> Task statement
Only the lines with "riseReady" in them need to be copied from the listing.

> Material to process
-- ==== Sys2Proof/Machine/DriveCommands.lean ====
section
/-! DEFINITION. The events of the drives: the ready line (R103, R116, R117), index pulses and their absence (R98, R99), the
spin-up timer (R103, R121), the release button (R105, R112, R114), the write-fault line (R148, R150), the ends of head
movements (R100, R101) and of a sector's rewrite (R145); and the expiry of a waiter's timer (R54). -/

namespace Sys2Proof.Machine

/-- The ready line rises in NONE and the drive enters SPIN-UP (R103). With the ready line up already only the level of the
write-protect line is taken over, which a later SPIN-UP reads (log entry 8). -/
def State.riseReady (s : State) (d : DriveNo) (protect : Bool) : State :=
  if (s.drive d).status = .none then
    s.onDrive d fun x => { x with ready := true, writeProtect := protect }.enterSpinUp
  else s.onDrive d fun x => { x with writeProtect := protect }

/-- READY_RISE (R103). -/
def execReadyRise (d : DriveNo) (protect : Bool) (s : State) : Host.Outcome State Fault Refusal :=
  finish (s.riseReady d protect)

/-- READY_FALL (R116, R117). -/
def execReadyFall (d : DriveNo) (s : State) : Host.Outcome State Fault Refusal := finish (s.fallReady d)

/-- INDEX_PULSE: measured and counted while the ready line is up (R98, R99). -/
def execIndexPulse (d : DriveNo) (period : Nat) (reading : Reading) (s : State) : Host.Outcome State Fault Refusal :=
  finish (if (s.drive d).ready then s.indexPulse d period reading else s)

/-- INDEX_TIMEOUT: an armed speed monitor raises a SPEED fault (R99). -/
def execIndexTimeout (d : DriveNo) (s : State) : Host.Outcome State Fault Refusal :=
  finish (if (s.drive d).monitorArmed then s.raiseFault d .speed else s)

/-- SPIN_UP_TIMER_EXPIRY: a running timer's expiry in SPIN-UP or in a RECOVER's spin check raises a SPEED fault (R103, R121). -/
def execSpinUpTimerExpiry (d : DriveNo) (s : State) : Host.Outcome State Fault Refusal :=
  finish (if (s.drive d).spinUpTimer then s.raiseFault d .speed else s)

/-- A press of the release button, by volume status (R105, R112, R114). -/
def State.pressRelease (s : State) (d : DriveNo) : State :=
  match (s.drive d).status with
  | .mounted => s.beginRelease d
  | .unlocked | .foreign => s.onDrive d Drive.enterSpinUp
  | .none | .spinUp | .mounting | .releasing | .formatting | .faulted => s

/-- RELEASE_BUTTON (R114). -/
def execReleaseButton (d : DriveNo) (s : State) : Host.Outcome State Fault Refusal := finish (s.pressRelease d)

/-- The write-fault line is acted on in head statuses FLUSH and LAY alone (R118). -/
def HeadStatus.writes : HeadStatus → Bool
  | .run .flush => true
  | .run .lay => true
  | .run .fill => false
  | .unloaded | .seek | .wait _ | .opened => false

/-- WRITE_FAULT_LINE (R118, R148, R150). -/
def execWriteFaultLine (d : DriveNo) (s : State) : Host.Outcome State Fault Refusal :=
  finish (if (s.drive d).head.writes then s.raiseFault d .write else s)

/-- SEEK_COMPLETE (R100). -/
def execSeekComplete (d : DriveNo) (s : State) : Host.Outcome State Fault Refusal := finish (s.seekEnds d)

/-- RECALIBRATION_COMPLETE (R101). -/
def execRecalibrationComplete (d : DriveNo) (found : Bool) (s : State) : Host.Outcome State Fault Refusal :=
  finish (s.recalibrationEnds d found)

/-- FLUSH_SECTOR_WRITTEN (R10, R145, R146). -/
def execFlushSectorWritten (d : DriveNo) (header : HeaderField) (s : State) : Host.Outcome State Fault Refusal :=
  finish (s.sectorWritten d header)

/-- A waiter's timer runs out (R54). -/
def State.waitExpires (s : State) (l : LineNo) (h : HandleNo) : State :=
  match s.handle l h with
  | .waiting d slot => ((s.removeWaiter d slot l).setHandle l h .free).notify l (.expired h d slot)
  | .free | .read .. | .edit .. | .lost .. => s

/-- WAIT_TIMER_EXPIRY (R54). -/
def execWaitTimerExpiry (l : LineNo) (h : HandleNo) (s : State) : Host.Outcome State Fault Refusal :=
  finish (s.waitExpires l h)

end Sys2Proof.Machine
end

> Solution to the exercise
def State.riseReady (s : State) (d : DriveNo) (protect : Bool) : State :=
  finish (s.riseReady d protect)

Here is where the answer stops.